問い合わせや原稿の依頼などで、閉口するものの一つが「投資家のタイプ別のお薦め商品(の組み合わせ)を教えてください」というものだ。依頼側は、初心者向け、ベテラン向け、あるいは若い人向け、高齢者向けなど、投資家に合った複数の運用方針があると思い込んでおり、雑誌の原稿などであれば、表組みのレイアウトがあらかじめできている場合もある。
しかし、まじめに考えると、この依頼には応えようがない。
通常の投資の教科書は、リスクを定義した後に、リスクと相関関係と期待リターンを使いリスク資産を組み合わせて分散投資をすると、効率のいい運用ができることを説明する。次に、投資家の選択肢は、リスク資産の組み合わせの一つと、無リスク資産の貸し借りを組み合わせたものに拡張される。この段階でリスク資産への投資内容は、投資家のリスクに対する好みと無関係に一つに決定される。
こう書くとわかりにくいかもしれないが、「リスク一単位当たりの期待リターンがベストになる組み合わせが一つわかれば、あとは、金利物の運用や借り入れで、リスクの大きさを自分で決めればいいでしょう」と大ざっぱに言えば、だいたいそれがいいという感じはわかってもらえるのではないだろうか。
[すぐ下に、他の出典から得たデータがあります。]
/-! ## A word -/

/-- Give one modifier to the first field that spells it and has no value yet. -/
def giveMod (m : String) : List (ModF × Option Nat) → Option (List (ModF × Option Nat))
  | [] => none
  | (f, x) :: rest =>
    match x, List.find? (fun p => p.1 == m) f.sp with
    | none, some p => some ((f, some p.2) :: rest)
    | _, _ => (giveMod m rest).map ((f, x) :: ·)

/-- The fields that the modifiers set; a repeated field, a modifier that the form does not use and a required one that is absent are
errors (R304). -/
def modPuts (fs : List ModF) (ms : List String) : Option (List Put) :=
  let rec go : List String → List (ModF × Option Nat) → Option (List (ModF × Option Nat))
    | [], st => some st
    | m :: ms, st => (giveMod m st).bind (go ms)
  (go ms (fs.map fun f => (f, none))).bind fun st =>
    if st.all fun p => p.2.isSome || !p.1.req then
      some (st.map fun p => { lo := p.1.lo, width := 16, val := p.2.getD 0 })
    else none

/-- The code of a channel name (R59). -/
def channel (s : String) : Option Nat :=
  (List.find? (fun p => p.1 == up s) [("LA", 1), ("AS", 2), ("SL", 3), ("AL", 4), ("CA", 5), ("MA", 6)]).map (·.2)

/-- A source word: its guard, mnemonic, modifiers, operands and channels. -/
structure Source where
  guard : Option Nat
  name : String
  mods : List String
  ops : List (List Tok)
  pop : Option Nat
  push : Option Nat
  deriving DecidableEq, Repr

/-- The fields of the guard and the channels; without a guard, qp is p0 (R305). -/
def vecPuts (v : Vec) (x : Source) : Option (List Put) :=
  match v with
  | .none => if x.guard.isSome || x.pop.isSome || x.push.isSome then none else some []
  | .mem => some [⟨1, 4, x.guard.getD 0⟩, ⟨51, 3, x.pop.getD 0⟩, ⟨54, 3, x.push.getD 0⟩]
  | .arith => some [⟨7, 4, x.guard.getD 0⟩, ⟨68, 3, x.pop.getD 0⟩, ⟨71, 3, x.push.getD 0⟩]

/-- The operands of a form. -/
def operands (e : Env) (sec pc : Nat) : List Kind → List (List Tok) → Option Enc
  | [], [] => some .none
  | k :: ks, o :: os => (operand e sec pc k o).bind fun a => (operands e sec pc ks os).map a.append
  | _, _ => none

def tryForm (e : Env) (sec pc : Nat) (x : Source) (f : Form) : Option Enc :=
  (modPuts f.mods x.mods).bind fun m => (vecPuts f.vec x).bind fun v => (operands e sec pc f.ops x.ops).map fun o =>
    { o with puts := { lo := 0, width := 96, val := f.base } :: m ++ v ++ o.puts }

/-- The list of ordering classes that FENCE takes in place of its mask (R159, R306). -/
def classList (os : List (List Tok)) : Option Nat :=
  os.foldl (fun acc o => match acc, o with
    | some m, [.ident s] => (List.find? (fun p => p.1 == up s) ocM.sp).map fun p => m ||| 2 ^ p.2
    | _, _ => none) (if os.isEmpty then none else some 0)

/-- The operands with a list of classes turned into its mask. -/
def Source.masked (x : Source) : Source :=
  if x.name = "FENCE" then match classList x.ops with
    | some m => { x with ops := [[.num m]] }
    | none => x
  else x

/-- The word of a source line at offset pc of section sec. etas checks what R303 to R305 name and no more: a word whose fields hold their
values but which SQ refuses at decode is emitted (DEDUCED, log entry 55). -/
def assemble (e : Env) (sec pc : Nat) (x : Source) : Option Enc :=
  let x := x.masked
  (forms.filter fun f => f.name == x.name).findSome? (tryForm e sec pc x)

/-! ## A line (R301) -/

/-- A line: its label, its guard, the mnemonic or directive, and the tokens after it. -/
structure Line where
  label : Option String
  guard : Option Nat
  head : Option String
  rest : List Tok
  deriving DecidableEq, Repr

def parse (s : String) : Option Line :=
  (lex s).bind fun ts =>
    let (lab, ts) : Option String × List Tok := match ts with
      | .ident l :: .sym ":" :: rest => (some l, rest)
      | _ => (none, ts)
    let g : Option (Option Nat × List Tok) := match ts with
      | .sym "(" :: p :: .sym ")" :: rest => (reg 'p' [p]).map fun n => (some n, rest)
      | _ => some (none, ts)
    g.bind fun (g, ts) => match ts with
      | [] => if g.isNone then some ⟨lab, g, none, []⟩ else none
      | .ident h :: rest => some ⟨lab, g, some h, rest⟩
      | _ => none

/-- The operands before pop= and push=, and the channels (R305). -/
def channels : List Tok → Option (List Tok × Option Nat × Option Nat)
  | .ident k :: .sym "=" :: .ident c :: rest =>
    (channel c).bind fun n => (channels rest).bind fun (ts, a, b) =>
      if !ts.isEmpty then none
      else if up k = "POP" ∧ a.isNone then some ([], some n, b)
      else if up k = "PUSH" ∧ b.isNone then some ([], a, some n) else none
  | t :: ts => (channels ts).map fun (us, a, b) => (t :: us, a, b)
  | [] => some ([], none, none)

/-- The source word of a line whose head is a mnemonic. -/
def Line.source (l : Line) : Option Source :=
  match l.head with
  | some h => match parts h with
    | n :: ms => (channels l.rest).map fun (ts, pop, push) => { guard := l.guard, name := n, mods := ms, ops := operandsOf ts, pop := pop, push := push }
    | [] => none
  | none => none

end Sys2Proof.Etas
end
ちなみに、理論が現実との関連性を急速に失うのはこの先で、投資家の持つ情報・判断が同じだと仮定したり、リスク資産の需給が均衡していると仮定したりして、CAPM(資本資産価格モデル)理論が導かれる。これらの仮定の現実性はまったく疑わしく、この理論は本当は実務に応用できない。
だが、リスクと期待リターンの情報と判断一組に対して、どのような大きさのリスクを取るとしても、選択されるべきリスク資産の組み合わせ(銘柄とウエート)が一つだ、というところまでの論理と現実の対応には大きな隙はない。